Description of the task:
Only one stretch of the records below is wanted: the lines from the one holding "theorem State.mapRecord_keeps (kind" through the one holding "State.modHbm_keeps, State.sramRepair_keeps, hk]". Return it exactly, both ends included.

Data supplied:
+ + +
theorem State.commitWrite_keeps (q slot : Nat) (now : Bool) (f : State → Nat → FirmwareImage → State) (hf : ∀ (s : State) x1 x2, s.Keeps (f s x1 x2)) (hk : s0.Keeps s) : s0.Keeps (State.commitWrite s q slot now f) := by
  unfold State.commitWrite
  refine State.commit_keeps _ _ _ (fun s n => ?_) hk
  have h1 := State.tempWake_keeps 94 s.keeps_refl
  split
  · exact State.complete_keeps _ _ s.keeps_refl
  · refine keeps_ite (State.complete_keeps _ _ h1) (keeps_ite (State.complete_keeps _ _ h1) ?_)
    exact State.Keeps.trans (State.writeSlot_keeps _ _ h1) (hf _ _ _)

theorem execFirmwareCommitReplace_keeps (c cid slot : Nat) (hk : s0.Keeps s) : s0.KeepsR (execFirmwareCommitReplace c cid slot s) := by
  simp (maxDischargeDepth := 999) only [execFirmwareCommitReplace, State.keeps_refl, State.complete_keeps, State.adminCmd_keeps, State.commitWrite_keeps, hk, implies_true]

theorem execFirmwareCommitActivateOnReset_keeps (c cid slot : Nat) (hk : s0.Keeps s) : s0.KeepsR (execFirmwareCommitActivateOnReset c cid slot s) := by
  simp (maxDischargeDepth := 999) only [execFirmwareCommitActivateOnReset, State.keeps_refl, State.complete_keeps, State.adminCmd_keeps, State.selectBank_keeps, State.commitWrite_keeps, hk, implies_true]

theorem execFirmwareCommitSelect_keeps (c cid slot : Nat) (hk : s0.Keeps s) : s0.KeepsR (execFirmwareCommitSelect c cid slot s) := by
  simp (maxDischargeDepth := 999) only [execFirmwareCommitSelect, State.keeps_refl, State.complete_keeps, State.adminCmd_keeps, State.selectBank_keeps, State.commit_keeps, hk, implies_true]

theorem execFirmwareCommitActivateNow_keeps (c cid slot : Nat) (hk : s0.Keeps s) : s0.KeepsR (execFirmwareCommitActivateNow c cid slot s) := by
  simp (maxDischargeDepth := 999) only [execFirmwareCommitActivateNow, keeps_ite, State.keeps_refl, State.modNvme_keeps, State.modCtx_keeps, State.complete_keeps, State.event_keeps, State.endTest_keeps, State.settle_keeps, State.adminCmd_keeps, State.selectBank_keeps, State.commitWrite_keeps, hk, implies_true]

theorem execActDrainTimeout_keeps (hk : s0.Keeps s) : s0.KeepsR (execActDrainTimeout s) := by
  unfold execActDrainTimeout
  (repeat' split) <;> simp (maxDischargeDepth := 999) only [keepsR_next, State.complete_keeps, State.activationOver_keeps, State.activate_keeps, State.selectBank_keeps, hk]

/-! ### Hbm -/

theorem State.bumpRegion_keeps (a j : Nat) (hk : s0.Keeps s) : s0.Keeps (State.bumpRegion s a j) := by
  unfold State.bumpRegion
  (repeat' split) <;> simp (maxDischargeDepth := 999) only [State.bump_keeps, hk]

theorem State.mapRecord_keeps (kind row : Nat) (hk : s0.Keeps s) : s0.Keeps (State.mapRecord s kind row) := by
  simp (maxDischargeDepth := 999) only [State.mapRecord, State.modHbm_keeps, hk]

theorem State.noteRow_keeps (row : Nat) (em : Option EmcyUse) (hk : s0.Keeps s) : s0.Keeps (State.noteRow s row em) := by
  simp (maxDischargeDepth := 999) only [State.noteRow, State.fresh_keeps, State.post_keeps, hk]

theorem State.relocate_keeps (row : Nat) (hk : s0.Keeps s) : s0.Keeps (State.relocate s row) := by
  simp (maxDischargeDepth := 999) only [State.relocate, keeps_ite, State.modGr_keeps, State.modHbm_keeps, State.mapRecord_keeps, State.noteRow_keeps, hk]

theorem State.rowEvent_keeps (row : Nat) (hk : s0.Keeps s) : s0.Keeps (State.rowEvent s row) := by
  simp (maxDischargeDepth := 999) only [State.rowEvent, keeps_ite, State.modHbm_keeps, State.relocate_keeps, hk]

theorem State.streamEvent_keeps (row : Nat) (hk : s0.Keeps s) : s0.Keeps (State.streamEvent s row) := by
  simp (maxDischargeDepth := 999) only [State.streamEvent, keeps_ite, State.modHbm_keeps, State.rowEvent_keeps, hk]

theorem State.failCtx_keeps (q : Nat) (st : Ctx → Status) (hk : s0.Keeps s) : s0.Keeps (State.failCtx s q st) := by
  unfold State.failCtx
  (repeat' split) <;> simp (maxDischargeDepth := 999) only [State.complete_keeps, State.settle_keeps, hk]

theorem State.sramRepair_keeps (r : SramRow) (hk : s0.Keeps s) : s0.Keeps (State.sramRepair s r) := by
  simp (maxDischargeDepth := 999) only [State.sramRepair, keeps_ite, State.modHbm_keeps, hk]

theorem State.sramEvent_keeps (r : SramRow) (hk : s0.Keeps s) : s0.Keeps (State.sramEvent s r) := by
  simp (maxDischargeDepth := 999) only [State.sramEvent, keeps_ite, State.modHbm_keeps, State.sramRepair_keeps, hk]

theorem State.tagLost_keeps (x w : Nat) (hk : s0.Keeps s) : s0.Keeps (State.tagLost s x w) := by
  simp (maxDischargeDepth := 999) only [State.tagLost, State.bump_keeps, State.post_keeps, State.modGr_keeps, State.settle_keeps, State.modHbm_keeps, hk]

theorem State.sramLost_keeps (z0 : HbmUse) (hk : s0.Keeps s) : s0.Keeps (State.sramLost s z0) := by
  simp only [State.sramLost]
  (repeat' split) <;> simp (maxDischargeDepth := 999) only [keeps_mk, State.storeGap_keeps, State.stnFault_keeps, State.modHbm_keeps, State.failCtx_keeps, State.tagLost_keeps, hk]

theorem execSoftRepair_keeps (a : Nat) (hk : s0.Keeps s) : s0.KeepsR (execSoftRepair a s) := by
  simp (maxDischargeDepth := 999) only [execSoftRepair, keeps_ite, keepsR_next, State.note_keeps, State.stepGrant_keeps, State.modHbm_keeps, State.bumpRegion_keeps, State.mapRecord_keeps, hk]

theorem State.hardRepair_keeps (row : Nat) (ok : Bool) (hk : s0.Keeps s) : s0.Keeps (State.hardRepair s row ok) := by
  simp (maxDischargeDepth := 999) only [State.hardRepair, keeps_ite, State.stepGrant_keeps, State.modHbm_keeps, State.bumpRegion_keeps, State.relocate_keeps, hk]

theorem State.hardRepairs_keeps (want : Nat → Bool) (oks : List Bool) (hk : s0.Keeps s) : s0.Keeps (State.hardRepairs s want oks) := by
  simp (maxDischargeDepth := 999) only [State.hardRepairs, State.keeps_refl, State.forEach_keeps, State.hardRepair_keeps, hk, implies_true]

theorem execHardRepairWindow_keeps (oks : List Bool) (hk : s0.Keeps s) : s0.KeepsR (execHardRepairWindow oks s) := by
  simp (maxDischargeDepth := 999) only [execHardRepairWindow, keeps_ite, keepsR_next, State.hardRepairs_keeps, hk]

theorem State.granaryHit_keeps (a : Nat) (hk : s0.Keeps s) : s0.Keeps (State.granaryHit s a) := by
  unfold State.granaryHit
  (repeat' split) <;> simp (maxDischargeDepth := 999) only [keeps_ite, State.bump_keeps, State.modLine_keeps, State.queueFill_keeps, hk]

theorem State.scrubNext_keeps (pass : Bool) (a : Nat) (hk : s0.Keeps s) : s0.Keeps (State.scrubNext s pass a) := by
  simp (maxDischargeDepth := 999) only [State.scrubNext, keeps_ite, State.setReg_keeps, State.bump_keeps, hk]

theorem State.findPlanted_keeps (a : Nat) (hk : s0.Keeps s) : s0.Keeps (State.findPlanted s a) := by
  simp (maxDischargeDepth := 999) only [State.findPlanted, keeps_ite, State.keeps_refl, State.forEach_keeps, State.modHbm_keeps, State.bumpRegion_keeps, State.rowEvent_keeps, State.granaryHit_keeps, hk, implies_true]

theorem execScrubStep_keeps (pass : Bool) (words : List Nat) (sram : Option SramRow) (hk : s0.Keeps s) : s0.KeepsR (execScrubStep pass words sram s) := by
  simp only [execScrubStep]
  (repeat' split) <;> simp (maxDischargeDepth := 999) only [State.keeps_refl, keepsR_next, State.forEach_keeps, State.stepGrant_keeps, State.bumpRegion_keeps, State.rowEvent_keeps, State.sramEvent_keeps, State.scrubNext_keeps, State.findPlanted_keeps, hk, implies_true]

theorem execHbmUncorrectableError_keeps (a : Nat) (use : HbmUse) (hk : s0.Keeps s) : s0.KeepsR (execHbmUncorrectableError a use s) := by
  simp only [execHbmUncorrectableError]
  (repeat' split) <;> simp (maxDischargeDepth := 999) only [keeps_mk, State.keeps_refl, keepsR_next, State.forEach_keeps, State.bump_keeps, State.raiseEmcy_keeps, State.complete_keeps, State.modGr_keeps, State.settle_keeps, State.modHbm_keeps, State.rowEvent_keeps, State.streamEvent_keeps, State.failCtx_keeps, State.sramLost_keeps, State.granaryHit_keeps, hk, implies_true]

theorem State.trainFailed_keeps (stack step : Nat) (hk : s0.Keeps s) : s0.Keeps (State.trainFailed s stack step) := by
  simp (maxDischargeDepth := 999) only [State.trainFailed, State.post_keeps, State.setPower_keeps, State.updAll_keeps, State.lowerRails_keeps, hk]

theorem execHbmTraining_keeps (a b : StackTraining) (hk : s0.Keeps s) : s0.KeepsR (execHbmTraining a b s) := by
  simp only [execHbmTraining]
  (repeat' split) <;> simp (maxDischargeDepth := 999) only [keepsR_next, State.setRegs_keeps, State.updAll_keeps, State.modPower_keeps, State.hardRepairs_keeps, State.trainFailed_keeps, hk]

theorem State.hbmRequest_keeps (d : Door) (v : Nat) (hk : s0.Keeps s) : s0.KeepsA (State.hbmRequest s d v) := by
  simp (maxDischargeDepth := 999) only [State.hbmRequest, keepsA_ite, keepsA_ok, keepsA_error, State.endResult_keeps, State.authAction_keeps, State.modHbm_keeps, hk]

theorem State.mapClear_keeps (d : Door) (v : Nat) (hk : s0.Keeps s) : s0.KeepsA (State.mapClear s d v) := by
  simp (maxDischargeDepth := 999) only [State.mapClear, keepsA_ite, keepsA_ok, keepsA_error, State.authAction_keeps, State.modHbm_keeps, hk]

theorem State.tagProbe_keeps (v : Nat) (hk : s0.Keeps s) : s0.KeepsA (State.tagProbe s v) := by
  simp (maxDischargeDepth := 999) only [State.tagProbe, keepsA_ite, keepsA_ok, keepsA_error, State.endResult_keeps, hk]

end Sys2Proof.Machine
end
+ + +
Answer below:
theorem State.mapRecord_keeps (kind row : Nat) (hk : s0.Keeps s) : s0.Keeps (State.mapRecord s kind row) := by
  simp (maxDischargeDepth := 999) only [State.mapRecord, State.modHbm_keeps, hk]

theorem State.noteRow_keeps (row : Nat) (em : Option EmcyUse) (hk : s0.Keeps s) : s0.Keeps (State.noteRow s row em) := by
  simp (maxDischargeDepth := 999) only [State.noteRow, State.fresh_keeps, State.post_keeps, hk]

theorem State.relocate_keeps (row : Nat) (hk : s0.Keeps s) : s0.Keeps (State.relocate s row) := by
  simp (maxDischargeDepth := 999) only [State.relocate, keeps_ite, State.modGr_keeps, State.modHbm_keeps, State.mapRecord_keeps, State.noteRow_keeps, hk]

theorem State.rowEvent_keeps (row : Nat) (hk : s0.Keeps s) : s0.Keeps (State.rowEvent s row) := by
  simp (maxDischargeDepth := 999) only [State.rowEvent, keeps_ite, State.modHbm_keeps, State.relocate_keeps, hk]

theorem State.streamEvent_keeps (row : Nat) (hk : s0.Keeps s) : s0.Keeps (State.streamEvent s row) := by
  simp (maxDischargeDepth := 999) only [State.streamEvent, keeps_ite, State.modHbm_keeps, State.rowEvent_keeps, hk]

theorem State.failCtx_keeps (q : Nat) (st : Ctx → Status) (hk : s0.Keeps s) : s0.Keeps (State.failCtx s q st) := by
  unfold State.failCtx
  (repeat' split) <;> simp (maxDischargeDepth := 999) only [State.complete_keeps, State.settle_keeps, hk]

theorem State.sramRepair_keeps (r : SramRow) (hk : s0.Keeps s) : s0.Keeps (State.sramRepair s r) := by
  simp (maxDischargeDepth := 999) only [State.sramRepair, keeps_ite, State.modHbm_keeps, hk]

theorem State.sramEvent_keeps (r : SramRow) (hk : s0.Keeps s) : s0.Keeps (State.sramEvent s r) := by
  simp (maxDischargeDepth := 999) only [State.sramEvent, keeps_ite, State.modHbm_keeps, State.sramRepair_keeps, hk]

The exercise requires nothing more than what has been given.